• _Problem description_
Read the records and write them out again exactly.

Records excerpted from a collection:
-- ==== Sys2Proof/Word.lean ====
section
/-!
DEFINITION. The value types of spec/00_scope.md rule R10: Byte, Word, DWord, the 16-bit control word, and the four-word
group the spec writes (A, B, C, D).
-/

namespace Sys2Proof

/-- An unsigned 8-bit value (R10). -/
abbrev Byte := BitVec 8

/-- An unsigned 32-bit value (R10); `+` on it is the spec's `+32`, addition mod 2^32 (R11, R133). -/
abbrev Word := BitVec 32

/-- An unsigned 64-bit value (R10). -/
abbrev DWord := BitVec 64

/-- A value of the sequencer control word `SEQ` (R21, R71). -/
abbrev SeqWord := BitVec 16

/-- A round index, the 6-bit field `RI` (R71, R73). -/
abbrev RoundIndex := BitVec 6

/-- Four words in the order A, B, C, D (R31: the order of the initial constants). -/
structure Quad where
  a : Word
  b : Word
  c : Word
  d : Word
  deriving DecidableEq, Repr

/-- Word by word addition mod 2^32, as R161 writes `H_k +32 C`. -/
def Quad.add (x y : Quad) : Quad :=
  ⟨x.a + y.a, x.b + y.b, x.c + y.c, x.d + y.d⟩

end Sys2Proof
end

• _Task solution_
-- ==== Sys2Proof/Word.lean ====
section
/-!
DEFINITION. The value types of spec/00_scope.md rule R10: Byte, Word, DWord, the 16-bit control word, and the four-word
group the spec writes (A, B, C, D).
-/

namespace Sys2Proof

/-- An unsigned 8-bit value (R10). -/
abbrev Byte := BitVec 8

/-- An unsigned 32-bit value (R10); `+` on it is the spec's `+32`, addition mod 2^32 (R11, R133). -/
abbrev Word := BitVec 32

/-- An unsigned 64-bit value (R10). -/
abbrev DWord := BitVec 64

/-- A value of the sequencer control word `SEQ` (R21, R71). -/
abbrev SeqWord := BitVec 16

/-- A round index, the 6-bit field `RI` (R71, R73). -/
abbrev RoundIndex := BitVec 6

/-- Four words in the order A, B, C, D (R31: the order of the initial constants). -/
structure Quad where
  a : Word
  b : Word
  c : Word
  d : Word
  deriving DecidableEq, Repr

/-- Word by word addition mod 2^32, as R161 writes `H_k +32 C`. -/
def Quad.add (x y : Quad) : Quad :=
  ⟨x.a + y.a, x.b + y.b, x.c + y.c, x.d + y.d⟩

end Sys2Proof
end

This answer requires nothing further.